Microsoft launched its first retail version of Microsoft Windows on November 20, 1985. In August of the following year, the company struck a deal with IBM to develop a separate operating system called OS/2. Although the two companies successfully developed the first version of the new system, the partnership deteriorated due to mounting creative differences.[64]

Management style


Gates delivers a speech at the World Economic Forum in Switzerland, January 2008

Gates had primary responsibility for Microsoft's product strategy from the company's founding in 1975 until 2006. He gained a reputation for being distant from others; an industry executive complained in 1981 that "Gates is notorious for not being reachable by phone and for not returning phone calls."[65] An Atari executive recalled that he showed Gates a game and defeated him 35 of 37 times. When they met again a month later, Gates "won or tied every game. He had studied the game until he solved it. That is a competitor".[66]
Gates met regularly with Microsoft's senior managers and program managers, and the managers described him as being verbally combative.
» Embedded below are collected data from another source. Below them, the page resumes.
-- ==== Sys2Proof/Machine/Ops.lean ====
section
/-! DEFINITION. The named operations over causes, freezes, counters and memories that every meaning uses. -/

namespace Sys2Proof.Machine

open Sys2Proof

/-! ## The event log (R427) -/

/-- What the hardware recorded in the present cycle. -/
def freshNow (s : State) : Fresh := if s.faults.fresh.at_ = s.now then s.faults.fresh else ⟨s.now, [], []⟩

/-- Set it. -/
def setFresh (x : Fresh) (s : State) : State := { s with faults := { s.faults with fresh := x } }

/-- What a page recorded in the present cycle. -/
def freshPage (s : State) (cls inst : Nat) : FreshPage :=
  ((freshNow s).pages.find? (·.page == 2 ^ 14 * cls + inst)).getD ⟨2 ^ 14 * cls + inst, 0, 0, 0, false, false⟩

/-- Set it. -/
def setFreshPage (x : FreshPage) (s : State) : State :=
  setFresh { freshNow s with pages := x :: (freshNow s).pages.filter (·.page != x.page) } s

/-- Record a cause in its page (R23): ERR_SUM, ERR_CNT, and ERR_FIRST with ERR_TICK if none is valid, or if the valid one
is of the same cycle and has a higher bit index. One that was valid when the cycle began stays so, though a W1C write of
this cycle found no other bit set: the write does not leave ERR_SUM zero. -/
def recordCause (cls inst bit fclass detail : Nat) (s : State) : State :=
  let sum := reg s cls inst 0x10
  let cnt := reg s cls inst 0x1C
  let fr := freshPage s cls inst
  let first := if fr.wiped then setField (reg s cls inst 0x18) 31 31 1 else reg s cls inst 0x18
  let s := setFreshPage ⟨fr.page, fr.bits ||| BitVec.ofNat 32 (2 ^ bit), fr.count + 1, if fr.count = 0 then cnt else fr.before,
    fr.latched || !first.getLsbD 31, false⟩ s
  let s := setReg cls inst 0x10 (sum ||| BitVec.ofNat 32 (2 ^ bit)) s
  let s := setReg cls inst 0x1C (if cnt = 0xFFFFFFFF then cnt else cnt + 1) s
  if first.getLsbD 31 && !(fr.latched && decide (bit < field first 4 0)) then setReg cls inst 0x18 first s
  else
    rset64 (regKey cls inst 0x20 0) (tickN s)
      (setReg cls inst 0x18 (BitVec.ofNat 32 (2 ^ 31 + 2 ^ 29 * fclass + 2 ^ 8 * (detail % 2 ^ 16) + bit)) s)

/-- Set some stored registers. -/
def setRegs : List (Nat × Word) → State → State
  | [], s => s
  | (k, v) :: t, s => setRegs t (rset k v s)

/-- An event for a record with a W1C valid bit in bit 31 of the register `key` (R17, R73): the record takes it unless it
holds an older event. Of two in one cycle the one of lower rank counts. -/
def noteRecord (key rank : Nat) (vals : List (Nat × Word)) (s : State) : State :=
  let valid := (rget s key).getLsbD 31
  match (freshNow s).recs.find? (·.key == key) with
  | none =>
    let s := setFresh { freshNow s with recs := ⟨key, rank, vals, !valid⟩ :: (freshNow s).recs } s
    if valid then s else setRegs vals s
  | some r =>
    if rank < r.rank then
      let s := setFresh { freshNow s with
        recs := (freshNow s).recs.map fun x => if x.key == key then { x with rank := rank, vals := vals } else x } s
      if r.latched then setRegs vals s else s
    else s

/-- A write of 1 to the valid bit of a record (R17): the record is cleared, or holds in full what the present cycle
recorded. -/
def clearRecord (key : Nat) (keys : List Nat) (s : State) : State :=
  match (freshNow s).recs.find? (·.key == key) with
  | some r =>
    setRegs r.vals (setFresh { freshNow s with
      recs := (freshNow s).recs.map fun x => if x.key == key then { x with latched := true } else x } s)
  | none => setRegs (keys.map fun k => (k, 0)) s

/-- Write an event at the next index of the log (R427); an unread entry that it replaces is lost. -/
def logEvent (code cls inst fclass : Nat) (detail : List Byte) (s : State) : State :=
  let f := s.faults
  let pos := f.head.toNat % 4096
  let gone := match f.log.find? (·.1 == pos) with | some e => !e.2.read | none => false
  let e : LogEntry := ⟨f.head, code, cls, fclass, tickN s, inst, (detail ++ List.replicate 12 0).take 12, false, s.now⟩
  let s := { s with faults := { f with log := (pos, e) :: f.log.filter (·.1 != pos), head := f.head + 1,
                                       lost := if gone then f.lost + 1 else f.lost } }
  if gone then
    let k := regKey 0x13 0 0x70 0
    let was := (rget s (k + 4)).getLsbD 31
    let s := bump48Quiet k 1 s
    let s := if f.lost % 4096 = 0 then recordCause 0x13 0 1 0 0 s else s
    if !was && (rget s (k + 4)).getLsbD 31 then recordCause 0x13 0 2 0 1 s else s
  else s

/-- A report that the coalescer drops (R425): storm, its count, cause 0, and event 0x0002 when storm is first set. -/
def dropReport (key : Nat) (s : State) : State :=
  let k := regKey 0x13 0 0x60 0
  let was := (rget s (k + 4)).getLsbD 31
  let s := bump48Quiet k 1 s
  let s := recordCause 0x13 0 0 0 key s
  let s := if !was && (rget s (k + 4)).getLsbD 31 then recordCause 0x13 0 2 0 0 s else s
  if s.faults.storm then s
  else
    let cnt := (rget s k).toNat + 2 ^ 32 * field (rget s (k + 4)) 15 0
    logEvent 0x0002 0x13 0 0 (leBytes 8 cnt) { s with faults := { s.faults with storm := true } }

/-- The 20-bit key of a page (R424). -/
def keyOf (cls inst : Nat) : Nat := 2 ^ 14 * cls + inst

/-- Insert a report: in order of arrival, in one cycle by ascending key, then ascending page (R425). -/
def insertReport (r : Report) : List Report → List Report
  | [] => [r]
  | q :: t =>
    if q.at_ == r.at_ && (decide (r.key < q.key) || (r.key == q.key && decide (keyOf r.cls r.inst < keyOf q.cls q.inst))) then
      r :: q :: t
    else q :: insertReport r t

/-- Put a report into the coalescer's queue of 4,096 (R425). -/
def enqueueReport (r : Report) (s : State) : State :=
  if s.faults.queue.length ≥ 4096 then dropReport r.key s
  else { s with faults := { s.faults with queue := insertReport r s.faults.queue } }

/-! ## Recording and reporting a cause -/

/-- Enter one report for each key. -/
def enqueueReports (mk : Nat → Report) : List Nat → State → State
  | [], s => s
  | k :: t, s => enqueueReports mk t (enqueueReport (mk k) s)

/-- The page's unit is in reset, and so raises no cause (R377). -/
def pageInReset (s : State) (cls inst : Nat) : Bool :=
  if cls = 5 then coreInReset s inst
  else if cls = 4 then s.resets.any fun r =>
    match r.region with
    | .cluster k => k == inst
    | .partition p => p == partOfRidge s (ridgeOf ((clusterCores inst).getD 0 0))
    | .core _ => false
  else false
He also berated them for perceived holes in their business strategies or proposals that placed the company's long-term interests at risk.[67][68] He interrupted presentations with such comments as "that's the stupidest thing I've ever heard"[69] and "why don't you just give up your options and join the Peace Corps?"[70] The target of his outburst would then have to defend the proposal in detail until Gates was fully convinced.[69] When subordinates appeared to be procrastinating, he was known to remark sarcastically, "I'll do it over the weekend."[71][72][73]
During Microsoft's early years, Gates was an active software developer, particularly in the company's programming language products, but his primary role in most of the company's history was as a manager and executive. He has not officially been on a development team since working on the TRS-80 Model 100,[74] but he wrote code that shipped with the company's products as late as 1989.[72] Jerry Pournelle wrote in 1985 when Gates announced Microsoft Excel: "Bill Gates likes the program, not because it's going to make him a lot of money (although I'm sure it will do that), but because it's a neat hack."[75]
On June 15, 2006, Gates announced that he would transition out of his role at Microsoft to dedicate more time to philanthropy. He divided his responsibilities between two successors when he placed Ray Ozzie in charge of management and Craig Mundie in charge of long-term product strategy.[76]

Antitrust litigation

Further information: United States Microsoft antitrust case and European Union Microsoft competition case


Gates giving his deposition at Microsoft on August 27, 1998

Gates approved of many decisions that led to antitrust litigation over Microsoft's business practices. In the 1998 United States v. Microsoft case, Gates gave deposition testimony that several journalists characterized as evasive. He argued with examiner David Boies over the contextual meaning of words such as "compete", "concerned", and "we". Later in the year, when portions of the videotaped deposition were played back in court, the judge was seen laughing and shaking his head.[77] BusinessWeek reported:

Early rounds of his deposition show him offering obfuscatory answers and saying "I don't recall" so many times that even the presiding judge had to chuckle. Worse, many of the technology chief's denials and pleas of ignorance were directly refuted by prosecutors with snippets of e-mail that Gates both sent and received.[78]

Gates later said that he had simply resisted attempts by Boies to mischaracterize his words and actions. "Did I fence with Boies? … I plead guilty… rudeness to Boies in the first degree."[79] Despite Gates's denials, the judge ruled that Microsoft had committed monopolization, tying and blocking competition, each in violation of the Sherman Antitrust Act.[79]